Dan kini, Kak Hani telah menikah. Sesuai keinginan yang ia lontarkan padaku waktu itu. Meskipun akhirnya, Kak Hani menikah tanpa nyawa.
* * *
Pekuburan ini telah lengang. Jasad Kak Hani telah dikembalikan ke bumi. Pelayat-pelayat satu persatu meninggalkan tanah pekuburan ini. Sampai akhirnya keluagaku, inaq [2], amaq, dan saudara-saudaraku yang lain berlalu.
Aku mencium nisan kak Hani sebelum berlalu. Namun, aku urung pergi saat melihat kau masih berjongkok di sisi kubur kak Hani. Aku tak percaya, kau menangis.
“Maaf, Hani,” Kau terisak sambil memegang nisan, “Aku tak berniat membuatmu seperti ini.”
Aku memegang bahumu, “Ayo, kak Hari! Kita pulang!”
Kau menggeleng, “Aku telah berdosa! Hani meninggal gara-gara aku.”
“Maksud Kak Hari?” aku tak mengerti sampai akhirnya panjang lebar kau menjelaskan.

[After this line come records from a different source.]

/-- Settles O53: one lemma for each register. -/
theorem registersChangeOnlyByTheirWriters : Obligations.RegistersChangeOnlyByTheirWriters := by
  intro i s t hexec
  have h := exec_eq_next.1 hexec
  refine ⟨h.phase_writer, h.edge_writer, h.deadline_writer, h.times_writer, fun hne => ?_, h.errh_writer,
    fun hne => ?_, h.pulses_writer, h.faulted_env⟩
  · rcases h.rx_config with ⟨-, hi⟩ | ⟨hcfg, hcb, hargs, -⟩
    · exact hi
    · exact absurd hne (by simp [hcfg, hcb, hargs])
  · rcases h.tx_config with ⟨-, hi⟩ | ⟨hconf, hcfg, hfreq, hgap⟩
    · exact hi
    · exact absurd hne (by simp [hconf, hcfg, hfreq, hgap])

/-! ### The configuration -/

/-- No operation leads back to UNCONF. -/
theorem Performs.phase_ne_unconf {i : Instr} {s t : State} (h : Performs i s t) (hp : s.rx.phase ≠ .unconf) :
    t.rx.phase ≠ .unconf := by
  cases h with
  | rxinit hunconf => exact absurd hunconf hp
  | close _ | fire _ => exact nofun
  | edge =>
    change (if s.rx.edge = 0 then .armed else s.rx.phase) ≠ Phase.unconf
    split
    · exact nofun
    · exact hp
  | decode _ _ => rw [finishDecode_rx]; exact nofun
  | docb => rwa [dispatch_rx]
  | _ => exact hp

/-- Settles O55: the constructors act before construction only, and nothing undoes it. -/
theorem configurationIsFixedByConstruction : Obligations.ConfigurationIsFixedByConstruction := by
  intro i s t hexec
  have h := exec_eq_next.1 hexec
  refine ⟨fun hp => ⟨h.phase_ne_unconf hp, ?_⟩, fun hc => ?_⟩
  · exact h.rx_config.resolve_left fun hinit => hp hinit.1
  · obtain ⟨hconf, hrest⟩ := h.tx_config.resolve_left fun hinit => by simp [hc] at hinit
    exact ⟨hconf.trans hc, hrest⟩

/-- No operation leads out of CLOSED. -/
theorem Performs.closed_stays {i : Instr} {s t : State} (h : Performs i s t) (hp : s.rx.phase = .closed) :
    t.rx.phase = .closed := by
  cases h with
  | rxinit hunconf => cases hp.symm.trans hunconf
  | close _ => rfl
  | edge hattached => exact absurd hp (attached_ne hattached).2
  | fire hwaiting => exact absurd hp (attached_ne hwaiting.symm).2
  | decode hfired => cases hp.symm.trans hfired
  | docb => rwa [dispatch_rx]
  | _ => exact hp

/-- Settles O58: without reset a step does nothing or performs an operation, and a faulted state answers no word. -/
theorem onlyResetUndoesConstruction : Obligations.OnlyResetUndoesConstruction := by
  intro s hrst
  refine ⟨fun hf => ?_, fun t hstep => ?_⟩
  · cases hi : s.env.inbox with
    | nil => rw [show step s = .next s by simp [step, takeInput, hi]]; exact hf
    | cons i rest =>
      cases i with
      | rst T => exact absurd hi (hrst T rest)
      | word T p w => rw [step_of_faulted hf hi, settle_fault_faulted]
  · rcases step_next_cases hstep with ⟨-, rfl⟩ | ⟨i, rest, hi, ⟨T, rfl, -⟩ | ⟨T, p, w, j, -, -, -, h⟩⟩
    · exact ⟨id, fun hc => ⟨hc, rfl⟩, fun _ => rfl⟩
    · exact absurd hi (hrst T rest)
    · obtain ⟨hrx, htx⟩ := configurationIsFixedByConstruction j _ t (exec_of_performs h)
      exact ⟨h.closed_stays, fun hc => ⟨(htx hc).1, (htx hc).2.1⟩, fun hp => (hrx hp).2.1⟩

/-! ### The phase -/

/-- Every variant's selector is one of the three of rule R91. -/
theorem selector_mem (b : Variant) :
    (BitVec.ofNat 32 b.bits : Word) = 12 ∨ (BitVec.ofNat 32 b.bits : Word) = 15 ∨
      (BitVec.ofNat 32 b.bits : Word) = 20 := by
  cases b <;> decide

/-- Settles O25: the answers one by one, each against its row of the table. -/
theorem phaseTransitionTable : Obligations.PhaseTransitionTable := by
  intro i s t hinv hexec
  cases exec_eq_next.1 hexec with
  | refused h =>
    cases h with
    | rxinitAgain hp =>
      cases hq : s.rx.phase with
      | unconf => exact absurd hq hp
      | _ => simp [hq]
    | rxinitSelector hp hv => simpa [hp] using ne_of_selectVariant_eq_none hv
    | _ => rfl
  | ignored h =>
    cases h with
    | close hp => simp [hp]
    | edgeDetached hp r => rcases hp with hp | hp <;> simp [hp]
    | edgeFull hp he r =>
      rcases hp with hp | hp
      · exact absurd he (by simp [hinv.idle_edge hp])
      · simp [hp]
    | fire hp => rcases hp with hp | hp | hp <;> simp [hp]
    | decode hp =>
      cases hq : s.rx.phase with
      | fired => exact absurd hq hp
      | _ => rfl
  | rxinit hp b =>
    rw [hp]
    exact (if_pos (selector_mem b)).symm
  | close hp =>
    cases hq : s.rx.phase with
    | unconf => exact absurd hq hp
    | _ => rfl
  | edge hp he hw =>
    rw [(inv_iff.1 hinv).1.stored_phase hp]
    rcases hp with hp | hp <;> simp [hp]
  | fire hp => rcases hp with hp | hp <;> simp [hp]
  | decode hp hr => simp [finishDecode_rx, hp]
  | docb => rw [dispatch_rx]
  | _ => rfl

/-! ### The events -/

/-- A dispatch adds the callback's event, the handler's, or none. -/
theorem dispatch_events (cmd addr ext thresh : Word) (s : State) :
    (dispatch cmd addr ext thresh s).out.events = s.out.events ∨
      (dispatch cmd addr ext thresh s).out.events = s.out.events ++ [.cb s.rx.cb cmd addr ext s.rx.args] ∨
      ((dispatch cmd addr ext thresh s).out.events = s.out.events ++ [.err s.rx.errh cmd] ∧ s.rx.errh ≠ 0) := by
  rcases dispatch_cases cmd addr ext thresh s with ⟨h, -⟩ | ⟨h, -⟩ | ⟨h, -, -, -, he⟩ <;> rw [h]
  · exact .inl rfl
  · exact .inr (.inl rfl)
  · exact .inr (.inr ⟨rfl, he⟩)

“Aku yang menyebabkan angkutan yang ditumpangi Hani masuk jurang. Angkutan itu  mencoba menghindariku yang menyalip truk dari arah berlawanan. Supir banting setir ke kiri kemudian tak mampu mengendalikan laju mobil sehingga lolos masuk jurang.”
Pengakuan itu begitu menyakitkan. Aku seperti tak menapak bumi. Rahasia yang sungguh menyakitkan bagiku dan bagi keluargaku jikalau mereka tahu.

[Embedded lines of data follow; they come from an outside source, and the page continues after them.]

-- ==== Sys2Proof/Syntax.lean ====
section
/-! DEFINITION. The abstract form of operations and command words (30_encoding.md part B). -/

namespace Sys2Proof

/-- One constructor per row of `opcode_table.json`, each with the whole operand at its own width (R70, R74).
`toHalf` and `toFloat` are the pseudo-operations of R81: lines of assembly with the command word of `encode` and `decode`. -/
inductive Instr where
  /-- `ENCODE f` (R116) -/
  | encode (f : U32)
  /-- `TOHALF v` (R120), `v` the 32 bits of the single-precision value -/
  | toHalf (f : U32)
  /-- `DECODE h` (R147) -/
  | decode (h : U16)
  /-- `TOFLOAT h` (R151) -/
  | toFloat (h : U16)
  /-- `ISNAN h` (R160) -/
  | isNaN (h : U16)
  /-- `ISINF h` (R161) -/
  | isInf (h : U16)
  /-- `ISFINITE h` (R162) -/
  | isFinite (h : U16)
deriving DecidableEq, Repr

/-- The two fields of the one format `CMD` (R72). -/
structure Command where
  op  : OpNum
  arg : U32
deriving DecidableEq, Repr

/-- Why a command word is reserved (R76). -/
inductive DecodeError where
  /-- `op` is 5, 6 or 7 -/
  | opReserved
  /-- `op` is 1, 2, 3 or 4 and `arg[31:16]` is not zero -/
  | operandHighBitsSet
deriving DecidableEq, Repr

/-- A row of the operation table (R73): a word `c` spells the row's operation when `c & mask == pattern`. -/
structure OpRow where
  mnemonic : String
  pattern  : CmdWord
  mask     : CmdWord
deriving DecidableEq, Repr

end Sys2Proof
end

“Kenapa?” aku menangis, “Kenapa baru katakan sekarang?”
“Maafkan kakak,” Kau menangis dalam tunduk, “Kakak tak sengaja!”
Aku menatapmu dengan kecewa yang membuncah. Kau pahlawan yang tak lebih dari seorang pembunuh di mataku kini. Aku berlari membawa airmata, pulang.

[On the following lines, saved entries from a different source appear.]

-- ==== Sys2Proof/Machine/Assembly.lean ====
section
/-! DEFINITION. The assembly syntax of 30_encoding.md R80 and R81 (92_eei_decisions.md D20): one operation per line,
`<MNEMONIC> <operand>   ; comment`, the operand in hexadecimal with `0x`, 8 digits for a 32-bit operand and 4 for a 16-bit one.
A line is its list of characters. Blanks and the letter case of digits: log entry 8. -/

namespace Sys2Proof.Machine

/-- The digit of a 4-bit value, lower case. -/
def Asm.hexDigit (v : Nat) : Char := Char.ofNat (if v < 10 then 48 + v else 87 + v)

/-- The value of a hexadecimal digit, either case. -/
def Asm.hexValue (c : Char) : Option Nat :=
  let n := c.toNat
  if 48 ≤ n ∧ n ≤ 57 then some (n - 48)
  else if 97 ≤ n ∧ n ≤ 102 then some (n - 87)
  else if 65 ≤ n ∧ n ≤ 70 then some (n - 55)
  else none

/-- The `k` low digits of `v`, most significant first. -/
def Asm.hexDigits : Nat → Nat → List Char
  | 0, _ => []
  | k + 1, v => Asm.hexDigits k (v / 16) ++ [Asm.hexDigit (v % 16)]

/-- The number that the digits spell after `acc`. -/
def Asm.readHex : Nat → List Char → Option Nat
  | acc, [] => some acc
  | acc, c :: rest =>
    match Asm.hexValue c with
    | none => none
    | some d => Asm.readHex (16 * acc + d) rest

/-- `0x` and exactly `k` digits. -/
def Asm.readOperand (k : Nat) (cs : List Char) : Option Nat :=
  match cs with
  | '0' :: 'x' :: digits => if digits.length = k then Asm.readHex 0 digits else none
  | _ => none

/-- The instruction a mnemonic and an operand text spell; nothing else is a mnemonic (R80). -/
def Asm.readInstr (mnemonic operand : List Char) : Option Instr :=
  if mnemonic = "ENCODE".toList then (Asm.readOperand 8 operand).map (fun n => .encode (BitVec.ofNat 32 n))
  else if mnemonic = "TOHALF".toList then (Asm.readOperand 8 operand).map (fun n => .toHalf (BitVec.ofNat 32 n))
  else if mnemonic = "DECODE".toList then (Asm.readOperand 4 operand).map (fun n => .decode (BitVec.ofNat 16 n))
  else if mnemonic = "TOFLOAT".toList then (Asm.readOperand 4 operand).map (fun n => .toFloat (BitVec.ofNat 16 n))
  else if mnemonic = "ISNAN".toList then (Asm.readOperand 4 operand).map (fun n => .isNaN (BitVec.ofNat 16 n))
  else if mnemonic = "ISINF".toList then (Asm.readOperand 4 operand).map (fun n => .isInf (BitVec.ofNat 16 n))
  else if mnemonic = "ISFINITE".toList then (Asm.readOperand 4 operand).map (fun n => .isFinite (BitVec.ofNat 16 n))
  else none

/-- A character that is not a blank. -/
def Asm.notBlank (c : Char) : Bool := c != ' '

/-- The line without its comment, and without the blanks before the comment. -/
def Asm.code (line : List Char) : List Char :=
  ((line.takeWhile (fun c => c != ';')).reverse.dropWhile (fun c => c == ' ')).reverse

/-- The instruction of a line: mnemonic, blanks, operand (R80). -/
def Asm.readLine (line : List Char) : Option Instr :=
  let body := Asm.code line
  Asm.readInstr (body.takeWhile Asm.notBlank) ((body.dropWhile Asm.notBlank).dropWhile (fun c => c == ' '))

/-- The assembler: "maps a line to the command word `(op, zext_32(operand))`" (R80). -/
def Asm.assemble (line : List Char) : Option CmdWord := (Asm.readLine line).map encodeInstr

/-- The operand text of an instruction. -/
def Asm.operandText : Instr → List Char
  | .encode f => '0' :: 'x' :: Asm.hexDigits 8 f.toNat
  | .toHalf f => '0' :: 'x' :: Asm.hexDigits 8 f.toNat
  | .decode h => '0' :: 'x' :: Asm.hexDigits 4 h.toNat
  | .toFloat h => '0' :: 'x' :: Asm.hexDigits 4 h.toNat
  | .isNaN h => '0' :: 'x' :: Asm.hexDigits 4 h.toNat
  | .isInf h => '0' :: 'x' :: Asm.hexDigits 4 h.toNat
  | .isFinite h => '0' :: 'x' :: Asm.hexDigits 4 h.toNat

/-- The line of an instruction. -/
def Asm.printLine (i : Instr) : List Char := i.mnemonic.toList ++ ' ' :: Asm.operandText i

/-- The disassembler: the line of the decoded instruction, so `ENCODE` and `DECODE` and never an alias (R81). -/
def Asm.disassemble (c : CmdWord) : Option (List Char) := (decodeWord c).toOption.map Asm.printLine

end Sys2Proof.Machine
end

Aku menengok ke belakang sesaat, melihatmu memeluk nisan Kak Hani dalam tangis yang semakin menjadi. Tapi aku tak peduli. Luka ini lebih perih lagi.

Epilog
Untuk menebus rasa bersalahmu, kau menyerahkan diri pada polisi. Saat aku menjengukmu di bui, kau menyambutku dengan senyum. Dan aku tak punya alasan untuk tidak membalas senyummu. Karena aku yakin, kak Hani juga telah memaafkanmu.
***

Keterangan:
[1] Amaq: Bapak dalam bahasa Lombok
[2] Inaq: Ibu dalam bahasa Lombok

**Terinspirasi dari sebuah kebiasaan masyarakat di sebuah dusun di Lombok yang menikahkan gadis-gadis yang meninggal dalam usia muda.